直到我們check in。(是的,連在機場找到正確的接駁車到開到飯店門口我都還是沒搞清楚我們到底住哪裡)
這難道不是韓國當紅綜藝RUNNING MAN拍攝澳門特輯時下榻的飯店嗎?就是王牌智孝一早起床就先去找GARY的那一集啊!!!!!!(一定要用六個驚嘆號來表示我的驚嘆。周一情侶最高!失去理智的CP飯)
跑男走過的大廳,做過任務的瀑布,蹲過的馬桶和吐過口水的洗手台。我失去理智,遺忘了房間窗戶看出去大片的風景。
「那裡,」妳指著窗外的某一棟建築物說,「我們待會要去的地方。」
有時候,規劃一趟旅程,我們可以準確的說出下一個目的地點,估算出所需的時間即各種貼近現實的資訊。
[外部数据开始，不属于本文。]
-- ==== Sys2Proof/Tests/Slice0.lean ====
section
/-! SUPPORT. Tests of the model, each on one step of a small state, with the spec's own values where it gives some; and for
every statement with hypotheses a witness: a concrete state and operands that meet them together. -/

open Sys2Proof Sys2Proof.Machine

namespace Sys2Proof.Tests

set_option Elab.async false

/-! ### Helpers -/

/-- The next state of a result, if it is one. -/
def next : Result → Option State
  | .next t => some t
  | _ => none

/-- The result is a next state that passes the test. -/
def gives (r : Result) (p : State → Bool) : Bool :=
  match r with
  | .next t => p t
  | _ => false

/-- The result is exactly this next state. -/
def exactly (r : Result) (t : State) : Bool := decide (next r = some t)

/-- The value of a computation, if it ends without a trap or a stall, and the state that it leaves. -/
def value {α : Type} (m : M α) (s : State) : Option α := (m.go s).1.toOption
def after {α : Type} (m : M α) (s : State) : State := (m.go s).2

theorem ran {α : Type} {m : M α} {s : State} {a : α} (h : value m s = some a) : m.go s = (.ok a, after m s) := by
  unfold value at h
  unfold after
  generalize m.go s = r at h
  obtain ⟨x, u⟩ := r
  cases x <;> cases h
  rfl

/-- A trap: its cause, its two values, and where it landed. -/
def trapped (t : State) : Word × Word × Word × Word := (t.hart.cause, t.hart.tval, t.hart.tval2, t.hart.epc)

/-- A running hart 0 at S, with s(i) = 3i + 5, vector and tile state clean, one lane group, type I16, `VL` = 4. -/
def start : State :=
  { State.reset with
    hart.run := .running
    hart.pc := 0x1000
    hart.x := Vector.ofFn fun i => .ofNat 64 (3 * i.val + 5)
    hart.status.vs := .clean
    hart.status.ts := .clean
    hart.status.ls := .clean
    hart.vl := 4
    hart.maxvl := 512
    hart.vtype := 2
    cores := [(0, { lat := #v[some 0, none, none, none, none, none, none, none] })] }

/-! ### Well-formedness, decoding, the step -/

/-- Terms that the checks of `Instr.wf` refuse. -/
theorem test_ill_formed : ∀ i ∈ [Instr.rdc 1 0x00D, .wrc 1 0x013, .setbc 1 0x107, .clrbc 1 0x12B, .flushrd 1 .hart, .flushrd 1 .core,
    .mslu false 0 4 (.vec 5), .msld false 0 4 (.vec 5), .vslup false 2 4 (.vec 5), .vsldn false 2 4 (.vec 5),
    .vbcast false 2 4 (.vec 5), .vext 3 4 (.vec 5), .vins 4 3 (.vec 5), .vrsum false 2 4 (.imm 5), .vrosum false 2 4 (.imm 5),
    .vrmax false 2 4 (.imm 5), .vrmin false 2 4 (.imm 5), .vrand false 2 4 (.imm 5), .vror false 2 4 (.imm 5),
    .vrxor false 2 4 (.imm 5), .vcvt false 2 4 19, .vcvtr false 2 4 19, .vqmx false 2 4 31, .vrnsx false 2 4 19, .vrnsi false 2 4 19,
    .cpys 0 31 3 false false .hart, .bar 1 2 3 1, .barw 1 2 3 1, .acq 1 2 3 1, .qarr 1 2 3 1, .qwait 1 2 3 1, .farmw 1 2 3 1],
    i.wf = false := by decide

/-- R140 to R149, one word and more of each family. -/
theorem test_decode_scalar : [0x82C63400, 0x93B00006, 0x85BD8D40, 0x98556000, 0x9AB01FFD, 0x9C0FFFF8, 0xA07582D3, 0xA4060003, 0xA7A00010,
    0xA60E9006].map (fun w => (decodeWord w).toOption)
    = [.add 12 12 13, .lui 27 6, .addi 27 27 3392, .sd 5 10 0, .bne 11 0 (-3), .jal 0 (-8), .aor 7 11 0 true .device .acq, .lp 12 3,
      .rdc 26 0x010, .wrc 29 0x006].map some := by decide

theorem test_decode_system : [0xA6004002, 0xA6054003, 0xA6004004, 0xA6554005, 0xA6054006, 0xA6054007, 0xA6054008, 0xA6004009,
    0xA600400A, 0xA655400B, 0xA655400C, 0xA8000000, 0xA80000C3, 0xA8050104].map (fun w => (decodeWord w).toOption)
    = [.eret, .tlbi 10, .tlbia, .vsvall 5 10, .vrsall 10, .tsvall 10, .trsall 10, .rapark, .rarestore, .lgset 5 10, .preempt 5 10,
      .fenceSv .hart, .fenceA .device, .flushrd 10 .domain].map some := by decide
但人生呢?永遠無法預測下一步會遇到的風景,也沒有GOOGLE MAP可以讓你即時查閱當你在人生旅途之路走到盡頭時會是怎樣的風景。
「那裡是我們待會要去的地方。」我只能再重複說一遍。
氹仔成為我們的第一個景點。公車轉進一條像是未進化的人類造出來的道路,顛簸的程度讓我想要大聲讚美台灣政府。沒想到開一開還真能接到正常的柏油路上,不驚懷疑司機是故意抄小路的嗎?我們在廣場側下車,看到妳妹講得豬扒店還沒開門。但管它呢?沿著大路走一小段,佛笑樓的招牌在向我們招手。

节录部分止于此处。